** Assignment **
Would you return, word for word, the lines of the data below from the line with "d.imap := rfl" through the line with "d.refresh := rfl", and no others?

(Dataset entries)
/-- Slots, tenancies, switches, host messages and rings (R396, R397, R410 to R417, R498, R554). BIND and UNBIND are refused with CMD_REFUSED where
the slot is not free or not the own tenancy's, the same command waits for it, or the ring is owed four records; else they take effect at
once, or wait for the boundary while a segment runs. A slot word is written only by its tenancy's host. TEN_APPLY that acts for another
tenancy than 0 is refused, and takes effect only where R411 allows the configuration. SWITCH is refused where the tenancy is disabled, its
ring is owed four records, or it has asked already. Of the switch requests the highest PRIO, then the lowest tenancy, wins;
a switch saves the resident tenancy's context where it has a Route, ends its host waits and its gate, zeroes its Beacons and those of the
winner, and makes the winner resident with the Route of its context, or without one where it left none or the context fails. A host's message to a destination it may reach is accepted, sets BUSY and goes on
where there is room; one to a core of a tenancy that is enabled and not resident waits for the switch it asks for; any other, and one that
asks for a receipt its ring has no room for, is refused. A ring that is enabled starts from index 0. -/
def Obligations.SlotsAndTenancies : Prop :=
  (∀ (b : BitVec 4) (n : BitVec 10) (s : State), let d := s.dev; let k := n.toNat
    (d.acting b.toNat = none → NoEffect (.bind b n) s ∧ NoEffect (.unbind b n) s) ∧
    (∀ t, d.acting b.toNat = some t →
      (d.mayOwe t = false ∨ d.slotState k ≠ 0 ∨ (∃ u, .bind u k ∈ d.slotOps) → Leaves (.bind b n) s (d.event (Reg.SES_EVENT.CMD_REFUSED t))) ∧
      (d.mayOwe t = false ∨ d.slotState k ≠ 1 ∨ d.slotTen k ≠ t ∨ (∃ u, .unbind u k ∈ d.slotOps) →
        Leaves (.unbind b n) s (d.event (Reg.SES_EVENT.CMD_REFUSED t))) ∧
      (d.mayOwe t = true → d.slotState k = 0 → (∀ u, .bind u k ∉ d.slotOps) →
        (d.running = false → Leaves (.bind b n) s (((d.owe t).setSlotWord k 0 (BitVec.ofNat 32 (1 + 16 * t))).complete t 0)) ∧
        (d.running = true → Leaves (.bind b n) s { d.owe t with slotOps := d.slotOps ++ [.bind t k] })) ∧
      (d.mayOwe t = true → d.slotState k = 1 → d.slotTen k = t → (∀ u, .unbind u k ∉ d.slotOps) →
        (d.running = false → Leaves (.unbind b n) s (((d.owe t).freeSlot k).complete t 0)) ∧
        (d.running = true → Leaves (.unbind b n) s { d.owe t with slotOps := d.slotOps ++ [.unbind t k] })))) ∧
  (∀ (b t : BitVec 4) (w : BitVec 5) (v : BitVec 32) (s : State), let d := s.dev; let k := d.get (Reg.SES_SLOT_SEL.SLOT t.toNat)
    (d.acting b.toNat ≠ some t.toNat ∨ d.slotState k = 0 ∨ d.slotTen k ≠ t.toNat → NoEffect (.slotWordWrite b t w v) s) ∧
    (d.acting b.toNat = some t.toNat → d.slotState k ≠ 0 → d.slotTen k = t.toNat →
      (d.running = true → Leaves (.slotWordWrite b t w v) s { d with slotOps := d.slotOps ++ [.write t.toNat k w.toNat v] }) ∧
      (d.running = false → w ≠ 0#5 → Leaves (.slotWordWrite b t w v) s (d.setSlotWord k w.toNat v)) ∧
      (d.running = false → w = 0#5 → Leaves (.slotWordWrite b t w v) s
        (d.setSlotWord k 0 (BitVec.ofNat 32 ((d.slotWord k 0).toNat % 2 ^ 8 + bitsOf v.toNat 8 8 * 2 ^ 8)))))) ∧
  (∀ (b t : BitVec 4) (s : State), let d := s.dev
    (d.acting b.toNat = none → NoEffect (.tenApply b t) s) ∧
    (∀ u, u ≠ 0 → d.acting b.toNat = some u → Leaves (.tenApply b t) s (d.event (Reg.SES_EVENT.CMD_REFUSED u))) ∧
    (d.acting b.toNat = some 0 →
      (d.mayOwe 0 = false ∨ d.tenOk t.toNat (d.tenRegs t.toNat) = false → Leaves (.tenApply b t) s (d.event (Reg.SES_EVENT.CMD_REFUSED 0))) ∧
      (d.tenOk t.toNat (d.tenRegs t.toNat) = true → d.mayOwe 0 = true → Leaves (.tenApply b t) s
        (((({ d with tens := kset {} d.tens t.toNat (d.tenRegs t.toNat) } : Dev).updViews).owe 0).complete 0 0)))) ∧
  (∀ (b : BitVec 4) (s : State), let d := s.dev
    (d.acting b.toNat = none → NoEffect (.switch b) s) ∧
    (∀ t, d.acting b.toNat = some t → d.mayOwe t = false ∨ (kget {} d.tens t).enable = false ∨ t ∈ d.switchOwed →
      Leaves (.switch b) s (d.event (Reg.SES_EVENT.CMD_REFUSED t))) ∧
    (∀ t, d.acting b.toNat = some t → d.mayOwe t = true → (kget {} d.tens t).enable = true → t ∉ d.switchOwed →
      (d.resident = some t → Leaves (.switch b) s ((d.owe t).complete t 0)) ∧
      (d.resident ≠ some t → Leaves (.switch b) s ((({ d with switchOwed := d.switchOwed ++ [t] } : Dev).owe t).requestSwitch t)))) ∧
  (∀ (d : Dev) (t : Nat), d.winner = some t → t ∈ d.switchReqs ∧ ∀ u ∈ d.switchReqs,
    (kget {} d.tens u).prio < (kget {} d.tens t).prio ∨ ((kget {} d.tens u).prio = (kget {} d.tens t).prio ∧ t ≤ u)) ∧
  (∀ (x : Bool) (s : State), let d := s.dev
    (d.switchReady = false → NoEffect (.tenancySwitch x) s) ∧
    (∀ t, d.switchReady = true → d.winner = some t → (∀ a ∈ d.leaveResident.afterSwitch, a.1 ≠ t) →
      ∃ e : Dev, Stores (.tenancySwitch x) s (d.switchMem s.dram) e ∧ e.resident = some t ∧ t ∉ e.switchReqs ∧
        e.is (Reg.SES_EVENT.SWITCHED t) = true ∧ (∀ b, d.leaveResident.ownsBeacon t b = true → e.beacon b = 0#32) ∧
        ((d.leaveResident.contexts.find? fun c => c.1 == t) = none → e.rt = {}) ∧
        (∀ c, (d.leaveResident.contexts.find? fun c => c.1 == t) = some c →
          (x = true → e.rt = c.2.rt) ∧ (x = false → e.rt = {} ∧ e.is (Reg.SES_EVENT.RESTORE_FAIL t) = true)))) ∧
  (∀ d : Dev, d.running = false → let e := d.leaveResident
    (d.resident = none → e = d) ∧
    (∀ u, d.resident = some u →
      (d.rt.loaded = true → e.contexts = d.contexts.filter (fun c => c.1 ≠ u) ++ [(u, d.saveContext)]) ∧
      (d.rt.loaded = false → e.contexts = d.contexts) ∧
      (∀ w ∈ e.hwaits, w.ten ≠ u) ∧ e.gate = none ∧ e.afterSwitch = d.afterSwitch ∧ (∀ b, d.ownsBeacon u b = true → e.beacon b = 0#32))) ∧
  (∀ (b t : BitVec 4) (c : BitVec 32) (s : State), let d := s.dev; let n := t.toNat
    let e := (d.put (Reg.SES_MSG_CTL.LEN n) (bitsOf c.toNat 24 6)).put (Reg.SES_MSG_CTL.TAG n) (bitsOf c.toNat 0 24)
    let m := e.hostMsg n
    (d.acting b.toNat ≠ some n → NoEffect (.send b t c) s ∧ NoEffect (.ringEnable b t c) s) ∧
    (d.acting b.toNat = some n →
      (bitOf c.toNat 31 = false ∨ d.is (Reg.SES_MSG_CTL.BUSY n) = true → Leaves (.send b t c) s e) ∧
      (bitOf c.toNat 31 = true → d.is (Reg.SES_MSG_CTL.BUSY n) = false →
        (m.receipt = true → d.mayOwe n = false → Leaves (.send b t c) s (e.event (Reg.SES_EVENT.CMD_REFUSED n))) ∧
        (m.receipt = false ∨ d.mayOwe n = true →
          let away := d.resident ≠ some n ∧ bitsOf m.dest 21 3 = 0 ∧ (kget {} d.tens n).enable = true
          let o := if m.receipt then e.owe n else e
          (d.msgToComb m = true ∨ (¬ away ∧ d.msgToCore m = true) →
            Leaves (.send b t c) s ((({ o with hostMsgs := d.hostMsgs ++ [m] } : Dev).put (Reg.SES_MSG_CTL.BUSY n) 1).hostForward)) ∧
          (d.msgToComb m = false → away → Leaves (.send b t c) s
            ((({ e with afterSwitch := d.afterSwitch ++ [(n, .message m)] } : Dev).put (Reg.SES_MSG_CTL.BUSY n) 1).requestSwitch n)) ∧
          (d.msgToComb m = false → ¬ away → d.msgToCore m = false → Leaves (.send b t c) s (e.event (Reg.SES_EVENT.CMD_REFUSED n))))) ∧
      Gives (.ringEnable b t c) s fun e => e.is (Reg.SES_RING_CFG.ENABLE n) = bitOf c.toNat 31 ∧
        (12 ≤ bitsOf c.toNat 0 5 ∧ bitsOf c.toNat 0 5 ≤ 20 → e.get (Reg.SES_RING_CFG.LOG2SIZE n) = bitsOf c.toNat 0 5 % 2 ^ 5) ∧
        (bitOf c.toNat 31 = true → e.get (Reg.SES_RING_PROD.INDEX n) = 0 ∧ e.get (Reg.SES_RING_CONS.INDEX n) = 0)))
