/-! ### Dev.onLane -/

@[simp] theorem Dev.onLane_regs (d : Dev) (c l : Nat) (f : LaneSt → LaneSt) : (d.onLane c l f).regs = d.regs := rfl
@[simp] theorem Dev.onLane_justSet (d : Dev) (c l : Nat) (f : LaneSt → LaneSt) : (d.onLane c l f).justSet = d.justSet := rfl
@[simp] theorem Dev.onLane_slip (d : Dev) (c l : Nat) (f : LaneSt → LaneSt) : (d.onLane c l f).slip = d.slip := rfl
@[simp] theorem Dev.onLane_fillq (d : Dev) (c l : Nat) (f : LaneSt → LaneSt) : (d.onLane c l f).fillq = d.fillq := rfl
@[simp] theorem Dev.onLane_fillUsed (d : Dev) (c l : Nat) (f : LaneSt → LaneSt) : (d.onLane c l f).fillUsed = d.fillUsed := rfl
@[simp] theorem Dev.onLane_rt (d : Dev) (c l : Nat) (f : LaneSt → LaneSt) : (d.onLane c l f).rt = d.rt := rfl
@[simp] theorem Dev.onLane_load (d : Dev) (c l : Nat) (f : LaneSt → LaneSt) : (d.onLane c l f).load = d.load := rfl
@[simp] theorem Dev.onLane_recTen (d : Dev) (c l : Nat) (f : LaneSt → LaneSt) : (d.onLane c l f).recTen = d.recTen := rfl
@[simp] theorem Dev.onLane_lastPlace (d : Dev) (c l : Nat) (f : LaneSt → LaneSt) : (d.onLane c l f).lastPlace = d.lastPlace := rfl
@[simp] theorem Dev.onLane_run (d : Dev) (c l : Nat) (f : LaneSt → LaneSt) : (d.onLane c l f).run = d.run := rfl
@[simp] theorem Dev.onLane_beacons (d : Dev) (c l : Nat) (f : LaneSt → LaneSt) : (d.onLane c l f).beacons = d.beacons := rfl
@[simp] theorem Dev.onLane_bcnSig (d : Dev) (c l : Nat) (f : LaneSt → LaneSt) : (d.onLane c l f).bcnSig = d.bcnSig := rfl
@[simp] theorem Dev.onLane_hwaits (d : Dev) (c l : Nat) (f : LaneSt → LaneSt) : (d.onLane c l f).hwaits = d.hwaits := rfl
@[simp] theorem Dev.onLane_gate (d : Dev) (c l : Nat) (f : LaneSt → LaneSt) : (d.onLane c l f).gate = d.gate := rfl
@[simp] theorem Dev.onLane_slots (d : Dev) (c l : Nat) (f : LaneSt → LaneSt) : (d.onLane c l f).slots = d.slots := rfl
@[simp] theorem Dev.onLane_slotOps (d : Dev) (c l : Nat) (f : LaneSt → LaneSt) : (d.onLane c l f).slotOps = d.slotOps := rfl
@[simp] theorem Dev.onLane_tens (d : Dev) (c l : Nat) (f : LaneSt → LaneSt) : (d.onLane c l f).tens = d.tens := rfl
@[simp] theorem Dev.onLane_resident (d : Dev) (c l : Nat) (f : LaneSt → LaneSt) : (d.onLane c l f).resident = d.resident := rfl
@[simp] theorem Dev.onLane_switchReqs (d : Dev) (c l : Nat) (f : LaneSt → LaneSt) : (d.onLane c l f).switchReqs = d.switchReqs := rfl
@[simp] theorem Dev.onLane_afterSwitch (d : Dev) (c l : Nat) (f : LaneSt → LaneSt) : (d.onLane c l f).afterSwitch = d.afterSwitch := rfl
@[simp] theorem Dev.onLane_switchOwed (d : Dev) (c l : Nat) (f : LaneSt → LaneSt) : (d.onLane c l f).switchOwed = d.switchOwed := rfl
@[simp] theorem Dev.onLane_contexts (d : Dev) (c l : Nat) (f : LaneSt → LaneSt) : (d.onLane c l f).contexts = d.contexts := rfl
@[simp] theorem Dev.onLane_comb (d : Dev) (c l : Nat) (f : LaneSt → LaneSt) : (d.onLane c l f).comb = d.comb := rfl
@[simp] theorem Dev.onLane_mgmtQueue (d : Dev) (c l : Nat) (f : LaneSt → LaneSt) : (d.onLane c l f).mgmtQueue = d.mgmtQueue := rfl
@[simp] theorem Dev.onLane_hostMsgs (d : Dev) (c l : Nat) (f : LaneSt → LaneSt) : (d.onLane c l f).hostMsgs = d.hostMsgs := rfl
@[simp] theorem Dev.onLane_ringQueue (d : Dev) (c l : Nat) (f : LaneSt → LaneSt) : (d.onLane c l f).ringQueue = d.ringQueue := rfl
@[simp] theorem Dev.onLane_credits (d : Dev) (c l : Nat) (f : LaneSt → LaneSt) : (d.onLane c l f).credits = d.credits := rfl
@[simp] theorem Dev.onLane_repliesOwed (d : Dev) (c l : Nat) (f : LaneSt → LaneSt) : (d.onLane c l f).repliesOwed = d.repliesOwed := rfl
@[simp] theorem Dev.onLane_ltn (d : Dev) (c l : Nat) (f : LaneSt → LaneSt) : (d.onLane c l f).ltn = d.ltn := rfl
@[simp] theorem Dev.onLane_ltnLost (d : Dev) (c l : Nat) (f : LaneSt → LaneSt) : (d.onLane c l f).ltnLost = d.ltnLost := rfl
@[simp] theorem Dev.onLane_out (d : Dev) (c l : Nat) (f : LaneSt → LaneSt) : (d.onLane c l f).out = d.out := rfl
@[simp] theorem Dev.onLane_fresh (d : Dev) (c l : Nat) (f : LaneSt → LaneSt) : (d.onLane c l f).fresh = d.fresh := rfl
@[simp] theorem Dev.onLane_msixMask (d : Dev) (c l : Nat) (f : LaneSt → LaneSt) : (d.onLane c l f).msixMask = d.msixMask := rfl
@[simp] theorem Dev.onLane_msixPend (d : Dev) (c l : Nat) (f : LaneSt → LaneSt) : (d.onLane c l f).msixPend = d.msixPend := rfl
@[simp] theorem Dev.onLane_linkUp (d : Dev) (c l : Nat) (f : LaneSt → LaneSt) : (d.onLane c l f).linkUp = d.linkUp := rfl
@[simp] theorem Dev.onLane_linkWait (d : Dev) (c l : Nat) (f : LaneSt → LaneSt) : (d.onLane c l f).linkWait = d.linkWait := rfl
@[simp] theorem Dev.onLane_wptOn (d : Dev) (c l : Nat) (f : LaneSt → LaneSt) : (d.onLane c l f).wptOn = d.wptOn := rfl
@[simp] theorem Dev.onLane_wptStop (d : Dev) (c l : Nat) (f : LaneSt → LaneSt) : (d.onLane c l f).wptStop = d.wptStop := rfl
@[simp] theorem Dev.onLane_wptMask (d : Dev) (c l : Nat) (f : LaneSt → LaneSt) : (d.onLane c l f).wptMask = d.wptMask := rfl
@[simp] theorem Dev.onLane_imap (d : Dev) (c l : Nat) (f : LaneSt → LaneSt) : (d.onLane c l f).imap = d.imap := rfl
@[simp] theorem Dev.onLane_chRetire (d : Dev) (c l : Nat) (f : LaneSt → LaneSt) : (d.onLane c l f).chRetire = d.chRetire := rfl
@[simp] theorem Dev.onLane_chRejoin (d : Dev) (c l : Nat) (f : LaneSt → LaneSt) : (d.onLane c l f).chRejoin = d.chRejoin := rfl
@[simp] theorem Dev.onLane_badBlk (d : Dev) (c l : Nat) (f : LaneSt → LaneSt) : (d.onLane c l f).badBlk = d.badBlk := rfl
@[simp] theorem Dev.onLane_checks (d : Dev) (c l : Nat) (f : LaneSt → LaneSt) : (d.onLane c l f).checks = d.checks := rfl
@[simp] theorem Dev.onLane_ckBuf (d : Dev) (c l : Nat) (f : LaneSt → LaneSt) : (d.onLane c l f).ckBuf = d.ckBuf := rfl
@[simp] theorem Dev.onLane_memHeld (d : Dev) (c l : Nat) (f : LaneSt → LaneSt) : (d.onLane c l f).memHeld = d.memHeld := rfl
@[simp] theorem Dev.onLane_refresh (d : Dev) (c l : Nat) (f : LaneSt → LaneSt) : (d.onLane c l f).refresh = d.refresh := rfl
@[simp] theorem Dev.onLane_failMet (d : Dev) (c l : Nat) (f : LaneSt → LaneSt) : (d.onLane c l f).failMet = d.failMet := rfl
@[simp] theorem Dev.onLane_digestJob (d : Dev) (c l : Nat) (f : LaneSt → LaneSt) : (d.onLane c l f).digestJob = d.digestJob := rfl
@[simp] theorem Dev.onLane_digestAt (d : Dev) (c l : Nat) (f : LaneSt → LaneSt) : (d.onLane c l f).digestAt = d.digestAt := rfl
@[simp] theorem Dev.onLane_flashCores (d : Dev) (c l : Nat) (f : LaneSt → LaneSt) : (d.onLane c l f).flashCores = d.flashCores := rfl
@[simp] theorem Dev.onLane_flashChans (d : Dev) (c l : Nat) (f : LaneSt → LaneSt) : (d.onLane c l f).flashChans = d.flashChans := rfl
@[simp] theorem Dev.onLane_flashRemaps (d : Dev) (c l : Nat) (f : LaneSt → LaneSt) : (d.onLane c l f).flashRemaps = d.flashRemaps := rfl
@[simp] theorem Dev.onLane_mr4Missed (d : Dev) (c l : Nat) (f : LaneSt → LaneSt) : (d.onLane c l f).mr4Missed = d.mr4Missed := rfl
@[simp] theorem Dev.onLane_wmkIssued (d : Dev) (c l : Nat) (f : LaneSt → LaneSt) : (d.onLane c l f).wmkIssued = d.wmkIssued := rfl
@[simp] theorem Dev.onLane_txRows (d : Dev) (c l : Nat) (f : LaneSt → LaneSt) : (d.onLane c l f).txRows = d.txRows := rfl
@[simp] theorem Dev.onLane_txBlks (d : Dev) (c l : Nat) (f : LaneSt → LaneSt) : (d.onLane c l f).txBlks = d.txBlks := rfl
@[simp] theorem Dev.onLane_txInsts (d : Dev) (c l : Nat) (f : LaneSt → LaneSt) : (d.onLane c l f).txInsts = d.txInsts := rfl
@[simp] theorem Dev.onLane_rxBlks (d : Dev) (c l : Nat) (f : LaneSt → LaneSt) : (d.onLane c l f).rxBlks = d.rxBlks := rfl
@[simp] theorem Dev.onLane_rxInsts (d : Dev) (c l : Nat) (f : LaneSt → LaneSt) : (d.onLane c l f).rxInsts = d.rxInsts := rfl
@[simp] theorem Dev.onLane_joining (d : Dev) (c l : Nat) (f : LaneSt → LaneSt) : (d.onLane c l f).joining = d.joining := rfl
@[simp] theorem Dev.onLane_heard (d : Dev) (c l : Nat) (f : LaneSt → LaneSt) : (d.onLane c l f).heard = d.heard := rfl
@[simp] theorem Dev.onLane_said (d : Dev) (c l : Nat) (f : LaneSt → LaneSt) : (d.onLane c l f).said = d.said := rfl
@[simp] theorem Dev.onLane_ats (d : Dev) (c l : Nat) (f : LaneSt → LaneSt) : (d.onLane c l f).ats = d.ats := rfl
@[simp] theorem Dev.onLane_xlatPend (d : Dev) (c l : Nat) (f : LaneSt → LaneSt) : (d.onLane c l f).xlatPend = d.xlatPend := rfl
@[simp] theorem Dev.onLane_xlatFail (d : Dev) (c l : Nat) (f : LaneSt → LaneSt) : (d.onLane c l f).xlatFail = d.xlatFail := rfl
@[simp] theorem Dev.onLane_hdm (d : Dev) (c l : Nat) (f : LaneSt → LaneSt) : (d.onLane c l f).hdm = d.hdm := rfl
@[simp] theorem Dev.onLane_snoop (d : Dev) (c l : Nat) (f : LaneSt → LaneSt) : (d.onLane c l f).snoop = d.snoop := rfl
@[simp] theorem Dev.onLane_rxLow (d : Dev) (c l : Nat) (f : LaneSt → LaneSt) : (d.onLane c l f).rxLow = d.rxLow := rfl
@[simp] theorem Dev.onLane_wmkSignalled (d : Dev) (c l : Nat) (f : LaneSt → LaneSt) : (d.onLane c l f).wmkSignalled = d.wmkSignalled := rfl
@[simp] theorem Dev.onLane_peerJoin (d : Dev) (c l : Nat) (f : LaneSt → LaneSt) : (d.onLane c l f).peerJoin = d.peerJoin := rfl
@[simp] theorem Dev.onLane_joinSent (d : Dev) (c l : Nat) (f : LaneSt → LaneSt) : (d.onLane c l f).joinSent = d.joinSent := rfl
@[simp] theorem Dev.onLane_netClk (d : Dev) (c l : Nat) (f : LaneSt → LaneSt) : (d.onLane c l f).netClk = d.netClk := rfl
@[simp] theorem Dev.onLane_seen (d : Dev) (c l : Nat) (f : LaneSt → LaneSt) : (d.onLane c l f).seen = d.seen := rfl
@[simp] theorem Dev.onLane_mir (d : Dev) (c l : Nat) (f : LaneSt → LaneSt) : (d.onLane c l f).mir = d.mir := rfl
@[simp] theorem Dev.onLane_crn (d : Dev) (c l : Nat) (f : LaneSt → LaneSt) : (d.onLane c l f).crn = d.crn := rfl
@[simp] theorem Dev.onLane_dieTemp (d : Dev) (c l : Nat) (f : LaneSt → LaneSt) : (d.onLane c l f).dieTemp = d.dieTemp := rfl
@[simp] theorem Dev.onLane_dieBad (d : Dev) (c l : Nat) (f : LaneSt → LaneSt) : (d.onLane c l f).dieBad = d.dieBad := rfl
@[simp] theorem Dev.onLane_pwr (d : Dev) (c l : Nat) (f : LaneSt → LaneSt) : (d.onLane c l f).pwr = d.pwr := rfl
@[simp] theorem Dev.onLane_events (d : Dev) (c l : Nat) (f : LaneSt → LaneSt) : (d.onLane c l f).events = d.events := rfl
@[simp] theorem Dev.onLane_mod (d : Dev) (c l : Nat) (f : LaneSt → LaneSt) : (d.onLane c l f).mod = d.mod := rfl
@[simp] theorem Dev.onLane_sec (d : Dev) (c l : Nat) (f : LaneSt → LaneSt) : (d.onLane c l f).sec = d.sec := rfl
@[simp] theorem Dev.onLane_tim (d : Dev) (c l : Nat) (f : LaneSt → LaneSt) : (d.onLane c l f).tim = d.tim := rfl
@[simp] theorem Dev.onLane_bars (d : Dev) (c l : Nat) (f : LaneSt → LaneSt) : (d.onLane c l f).bars = d.bars := rfl
@[simp] theorem Dev.onLane_hdmErr (d : Dev) (c l : Nat) (f : LaneSt → LaneSt) : (d.onLane c l f).hdmErr = d.hdmErr := rfl
@[simp] theorem Dev.onLane_inval (d : Dev) (c l : Nat) (f : LaneSt → LaneSt) : (d.onLane c l f).inval = d.inval := rfl
@[simp] theorem Dev.onLane_xlatRetry (d : Dev) (c l : Nat) (f : LaneSt → LaneSt) : (d.onLane c l f).xlatRetry = d.xlatRetry := rfl
@[simp] theorem Dev.onLane_hdw (d : Dev) (c l : Nat) (f : LaneSt → LaneSt) : (d.onLane c l f).hdw = d.hdw := rfl
@[simp] theorem Dev.onLane_phRow (d : Dev) (c l : Nat) (f : LaneSt → LaneSt) : (d.onLane c l f).phRow = d.phRow := rfl
@[simp] theorem Dev.onLane_parked (d : Dev) (c l : Nat) (f : LaneSt → LaneSt) : (d.onLane c l f).parked = d.parked := rfl
@[simp] theorem Dev.onLane_heldWrites (d : Dev) (c l : Nat) (f : LaneSt → LaneSt) : (d.onLane c l f).heldWrites = d.heldWrites := rfl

** Response below **
@[simp] theorem Dev.onLane_imap (d : Dev) (c l : Nat) (f : LaneSt → LaneSt) : (d.onLane c l f).imap = d.imap := rfl
@[simp] theorem Dev.onLane_chRetire (d : Dev) (c l : Nat) (f : LaneSt → LaneSt) : (d.onLane c l f).chRetire = d.chRetire := rfl
@[simp] theorem Dev.onLane_chRejoin (d : Dev) (c l : Nat) (f : LaneSt → LaneSt) : (d.onLane c l f).chRejoin = d.chRejoin := rfl
@[simp] theorem Dev.onLane_badBlk (d : Dev) (c l : Nat) (f : LaneSt → LaneSt) : (d.onLane c l f).badBlk = d.badBlk := rfl
@[simp] theorem Dev.onLane_checks (d : Dev) (c l : Nat) (f : LaneSt → LaneSt) : (d.onLane c l f).checks = d.checks := rfl
@[simp] theorem Dev.onLane_ckBuf (d : Dev) (c l : Nat) (f : LaneSt → LaneSt) : (d.onLane c l f).ckBuf = d.ckBuf := rfl
@[simp] theorem Dev.onLane_memHeld (d : Dev) (c l : Nat) (f : LaneSt → LaneSt) : (d.onLane c l f).memHeld = d.memHeld := rfl
@[simp] theorem Dev.onLane_refresh (d : Dev) (c l : Nat) (f : LaneSt → LaneSt) : (d.onLane c l f).refresh = d.refresh := rfl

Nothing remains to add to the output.